One-Rep Max (1RM) Calculator
Estimate your 1RM from a sub-maximal lift using three peer-reviewed formulas. Includes a % of 1RM training intensity table.
What 1RM is and why estimate it
Your one-rep max (1RM) is the heaviest weight you can lift once with proper form. It’s the canonical measure of maximal strength for a given exercise. Programming intensity in resistance training is almost universally expressed as a percentage of 1RM — say, “5 sets of 5 at 80% 1RM.”
But you don’t usually want to test your 1RM. Testing carries injury risk, requires careful warm-up and spotters, and disrupts the training week. So we estimate it from a sub-maximal lift instead.
The three classic formulas
Epley (1985): 1RM = w × (1 + reps / 30)
Brzycki (1993): 1RM = w × 36 / (37 − reps)
Lombardi (1989): 1RM = w × reps^0.10
Where w is the weight lifted and reps is the number of full reps completed close to failure (RPE 9–10). These are all empirically derived regression equations — they learned the strength-endurance relationship from observed lifts.
When each formula performs best
| Formula | Best at | Drift |
|---|---|---|
| Brzycki | 2–10 reps | Underestimates at very low reps |
| Epley | 1–10 reps | Slightly overestimates at high reps |
| Lombardi | 1–6 reps | Underestimates above 8 reps |
For most everyday training the spread between them is 3–6%, which is below the noise of intra-session strength variation anyway. We display all three plus the average — if the spread is large (>10%), your reps were probably outside the formulas’ validation range and the estimate should be discarded.
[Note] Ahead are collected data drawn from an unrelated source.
/-- PW_CEIL holds no flag and no command bit, and its store has no further effect. -/
theorem storeOn_ceil (s : State) (src : WrSrc) (v : Nat) :
    storeOn s src ceilSpot [(ceilDesc, v % 2 ^ 14)] = s.wr Reg.PW_CEIL_CEIL v := by
  have hput : storeOn s src ceilSpot [(ceilDesc, v % 2 ^ 14)] = s.wr Reg.PW_CEIL_CEIL (v % 2 ^ 14) := rfl
  rw [hput]
  exact State.wr_mod s Reg.PW_CEIL_CEIL v

theorem clearFlags_ceil (s : State) (ws : List (Nat × Nat)) : clearFlags s ceilSpot ws = s := rfl

theorem actBits_ceil (s : State) (src : WrSrc) (ws : List (Nat × Nat)) : actBits s src ceilSpot ws = s := rfl

/-- What a write of PW_CEIL does where it is taken: its field takes the value. -/
theorem applyElem_ceil (s : State) (src : WrSrc) (v : Nat) (h : src = .direct → s.modeTakes .PW_CEIL = true) :
    applyElem s src ceilSpot [(0, v)] = s.wr Reg.PW_CEIL_CEIL v := by
  have hid : ceilSpot.place.id = .PW_CEIL := rfl
  have hgate : (src = .direct && (!s.modeTakes .PW_CEIL || (setupReg .PW_CEIL && s.flag Reg.HP_CTRL_EN)) : Bool) = false := by
    cases src
    · simp [h rfl, setupReg]
    · rfl
  have hup : s.updating ceilSpot = none := rfl
  have hon : s.regOn .PW_CEIL ceilSpot.k ceilSpot.i = true := rfl
  have hopen : s.leashOpen (s.resOf .PW_CEIL ceilSpot.k ceilSpot.i) = true := rfl
  simp [applyElem, hid, hgate, hup, hon, hopen, softWrites_ceil, holdWords_ceil, -Nat.reducePow, storeOn_ceil, clearFlags_ceil,
    actBits_ceil]

theorem applyElem_ceil_discard {s : State} (h : s.modeTakes .PW_CEIL = false) (v : Nat) :
    applyElem s .direct ceilSpot [(0, v)] = s.discard 0x4000 := by
  have hid : ceilSpot.place.id = .PW_CEIL := rfl
  simp [applyElem, hid, h]

/-- A direct write of PW_CEIL is what its element's write is, one discard recorded at most. -/
theorem registerWrite_ceil {s : State} (hm : s.mode ≠ mDORMANT) (data : Nat) :
    registerWrite s 0x4000 4 data =
      (let t := oneDiscard s (applyElem s .direct ceilSpot [(0, data % 2 ^ 32)]) 0x4000
       { t with kn := { t.kn with journal := s.kn.journal } }) := by
  have hown : msixOwn 0x4000 = false := by decide
  have hentry : applyEntry s .direct { ofs := 0x4000, data := leBytes 4 data } = applyElem s .direct ceilSpot [(0, data % 2 ^ 32)] := by
    simp [applyEntry, entryWords_word, elemsOf_ceil, wordsIn_ceil]
  have hkept : ([ceilSpot].any fun q => (regDomain q.place.id q.k q.i).isSome && !q.place.id.isHp) = false := rfl
  simp [registerWrite, hm, hown, entryWords_word, elemsOf_ceil, hentry, -List.any_cons, hkept]

/-- In a mode that takes it, a direct write of PW_CEIL writes its field alone. -/
theorem registerWrite_ceil_taken {s : State} (hm : s.mode ≠ mDORMANT) (ht : s.modeTakes .PW_CEIL = true) (data : Nat) :
    registerWrite s 0x4000 4 data = s.wr Reg.PW_CEIL_CEIL (data % 2 ^ 32) := by
  have hsame : (s.wr Reg.PW_CEIL_CEIL (data % 2 ^ 32)).rd Reg.HUB_WR_STAT_DISCARDS = s.rd Reg.HUB_WR_STAT_DISCARDS :=
    State.rd_wr_ne _ _ (by decide)
  rw [registerWrite_ceil hm, applyElem_ceil s .direct _ (fun _ => ht), oneDiscard_of_le _ hsame.le]
  rfl

/-- In a mode that does not, its discard is recorded; `oneDiscard` sets the count back, and counts the write once. -/
theorem registerWrite_ceil_discard {s : State} (hm : s.mode ≠ mDORMANT) (ht : s.modeTakes .PW_CEIL = false)
    (hn : s.rd Reg.HUB_WR_STAT_DISCARDS < 2 ^ 32 - 1) (data : Nat) :
    registerWrite s 0x4000 4 data =
      ((s.discard 0x4000).wr Reg.HUB_WR_STAT_DISCARDS (s.rd Reg.HUB_WR_STAT_DISCARDS)).discard 0x4000 := by
  have hmore : s.rd Reg.HUB_WR_STAT_DISCARDS < (s.discard 0x4000).rd Reg.HUB_WR_STAT_DISCARDS := by
    rw [State.rd_discard_count, satU]
    split <;> omega
  rw [registerWrite_ceil hm, applyElem_ceil_discard ht, oneDiscard_of_lt _ hmore]
  rfl

end Sys2Proof.Machine

namespace Sys2Proof

open Sys2Proof.Machine

/-- The modes in which the software may write outside the HP_ block take PW_CEIL (R415). -/
theorem modeTakes_ceil_of_mode {s : State} (h : s.mode = mBOOT ∨ s.mode = mSELFTEST ∨ s.mode = mSAFE ∨ s.mode = mCOMMISSION) :
    s.mode ≠ mDORMANT ∧ s.modeTakes .PW_CEIL = true := by
  have hhp : RegId.isHp .PW_CEIL = false := rfl
  rcases h with h | h | h | h <;>
    simp [State.modeTakes, State.runLike, hhp, h, mDORMANT, mBOOT, mSELFTEST, mSAFE, mCOMMISSION, mRUN, mDEGRADED, mSTOW]

/-- RUN, DEGRADED and STOW take the HP_ block alone (R16). -/
theorem modeTakes_ceil_of_runLike {s : State} (h : s.runLike = true) : s.mode ≠ mDORMANT ∧ s.modeTakes .PW_CEIL = false := by
  have hhp : RegId.isHp .PW_CEIL = false := rfl
  refine ⟨fun hd => ?_, by simp [State.modeTakes, hhp, h]⟩
  simp [State.runLike, hd, mDORMANT, mRUN, mDEGRADED, mSTOW] at h

theorem exec_registerWrite_misfit (s : State) {ofs size : Nat} (data : Nat) (ho : ofs < 0x100000) (hm : s.mode ≠ mDORMANT)
    (hfit : (size ≠ 4 ∧ size ≠ 8) ∨ ofs % size ≠ 0) : ∃ t, exec (.registerWrite ofs size data) s = .next t ∧
      t.rd Reg.HUB_WR_STAT_DISCARDS = satU 32 (s.rd Reg.HUB_WR_STAT_DISCARDS + 1) ∧ t.rd Reg.HUB_WR_STAT_LAST_OFS = ofs ∧
      t = { s with regs := t.regs } ∧ onlyRegs s t [Reg.HUB_WR_STAT_DISCARDS, Reg.HUB_WR_STAT_LAST_OFS] := by
  refine ⟨s.discard ofs, exec_registerWrite ho (registerWrite_misfit hm data hfit) rfl, s.rd_discard_count ofs, ?_, rfl,
    discard_onlyRegs s ofs⟩
  rw [State.rd_discard_ofs]
  exact Nat.mod_eq_of_lt (by omega)

theorem exec_registerWrite_ceil_taken (s : State) (data : Nat)
    (h : s.mode = mBOOT ∨ s.mode = mSELFTEST ∨ s.mode = mSAFE ∨ s.mode = mCOMMISSION) :
    ∃ t, exec (.registerWrite 0x4000 4 data) s = .next t ∧
      t.rd Reg.PW_CEIL_CEIL = data % 2 ^ 14 ∧ t = { s with regs := t.regs } ∧ onlyRegs s t [Reg.PW_CEIL_CEIL] := by
  obtain ⟨hm, ht⟩ := modeTakes_ceil_of_mode h
  refine ⟨_, exec_registerWrite (by decide) (registerWrite_ceil_taken hm ht data) rfl, ?_, rfl, onlyRegs_wr s _ _⟩
  rw [State.rd_wr_self]
  exact Nat.mod_mod_of_dvd data (by decide)

theorem exec_registerWrite_ceil_discard (s : State) (data : Nat) (h : s.runLike = true) (hn : s.rd Reg.HUB_WR_STAT_DISCARDS < 2 ^ 32 - 1) :
    ∃ t, exec (.registerWrite 0x4000 4 data) s = .next t ∧
      t.rd Reg.PW_CEIL_CEIL = s.rd Reg.PW_CEIL_CEIL ∧ t.rd Reg.HUB_WR_STAT_DISCARDS = s.rd Reg.HUB_WR_STAT_DISCARDS + 1 ∧
      t.rd Reg.HUB_WR_STAT_LAST_OFS = 0x4000 ∧ t = { s with regs := t.regs } ∧
      onlyRegs s t [Reg.HUB_WR_STAT_DISCARDS, Reg.HUB_WR_STAT_LAST_OFS] := by
  obtain ⟨hm, ht⟩ := modeTakes_ceil_of_runLike h
  have honly : onlyRegs s (((s.discard 0x4000).wr Reg.HUB_WR_STAT_DISCARDS (s.rd Reg.HUB_WR_STAT_DISCARDS)).discard 0x4000)
      [Reg.HUB_WR_STAT_DISCARDS, Reg.HUB_WR_STAT_LAST_OFS] :=
    onlyRegs_trans (onlyRegs_wr_of_mem (discard_onlyRegs s 0x4000) (by simp) _) (discard_onlyRegs _ 0x4000)
  refine ⟨_, exec_registerWrite (by decide) (registerWrite_ceil_discard hm ht hn data) rfl, honly _ (by decide), ?_,
    State.rd_discard_ofs _ _, rfl, honly⟩
  have hwidth : Reg.HUB_WR_STAT_DISCARDS.width = 32 := rfl
  rw [State.rd_discard_count, State.rd_wr_self, hwidth, Nat.mod_eq_of_lt (by omega), satU]
  split <;> omega

theorem exec_registerWrite_msix (s : State) {v w : Nat} (data : Nat) (hv : v < msixVectors) (hw : w < 4) (hd : s.domOn 25 = true)
    (ht : s.modeTakes .HP_CTRL = true) (hp : s.hp.vecPend.contains v = false) (hm : s.mode ≠ mDORMANT) :
    ∃ t, exec (.registerWrite (msixTable + 16 * v + 4 * w) 4 data) s = .next t ∧ t.msixWord (4 * v + w) = data % 2 ^ 32 ∧
      t = { s with hp := t.hp } := by
  have hin : msixTable + 16 * v + 4 * w < 0x100000 := by unfold msixVectors at hv; unfold msixTable; omega
  have hp' : s.hp.vecPend.contains ((4 * v + w) / 4) = false := by rwa [show (4 * v + w) / 4 = v by omega]
  have hw' := msixWrite_not_pending (data % 2 ^ 32) hp'
  refine ⟨_, exec_registerWrite hin (registerWrite_msix hm hd ht hv hw data) (by rw [hw']), ?_, by rw [hw']⟩
  rw [msixWrite_msixWord _ hp', Nat.mod_mod]

/-- Settles O45: each clause is what `registerWrite` or the gate of DISC_CLR does in its case. -/
theorem directWrites : Obligations.DirectWrites := by
  intro s
  refine ⟨fun ofs size data ho hd => exec_registerWrite ho (registerWrite_dormant hd ofs size data) rfl,
    fun ofs size data ho hm hfit => exec_registerWrite_misfit s data ho hm hfit,
    exec_registerWrite_ceil_taken s, exec_registerWrite_ceil_discard s,
    fun v w hv hw hd ht hp data hm => exec_registerWrite_msix s data hv hw hd ht hp hm, ?_, ?_⟩
  · intro src ht
    refine answer_of ?_
    rw [State.write_taken s _ ht]
    exact ⟨State.rd_clr_self s _, rfl, onlyRegs_wr s Reg.HUB_WR_STAT_DISCARDS 0⟩
  · intro ht
    refine answer_of ?_
    rw [State.write_discarded s _ ht]
    exact ⟨s.rd_discard_count _, rfl⟩

end Sys2Proof
end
How to take the input lift
- Warm up thoroughly: 2–3 ramping sets at 40–60% of an estimated 1RM.
- Pick a weight you can do for 3–8 reps with good form, ending close to failure.
- Complete the set with a stop on the last rep that’s clearly hard but not failed.
- Plug weight + reps into the calculator.
If you took the set to failure, count one less rep — true 1RM corresponds to a true RPE 10, but most people log RPE 8–9 even when they think they pushed hard.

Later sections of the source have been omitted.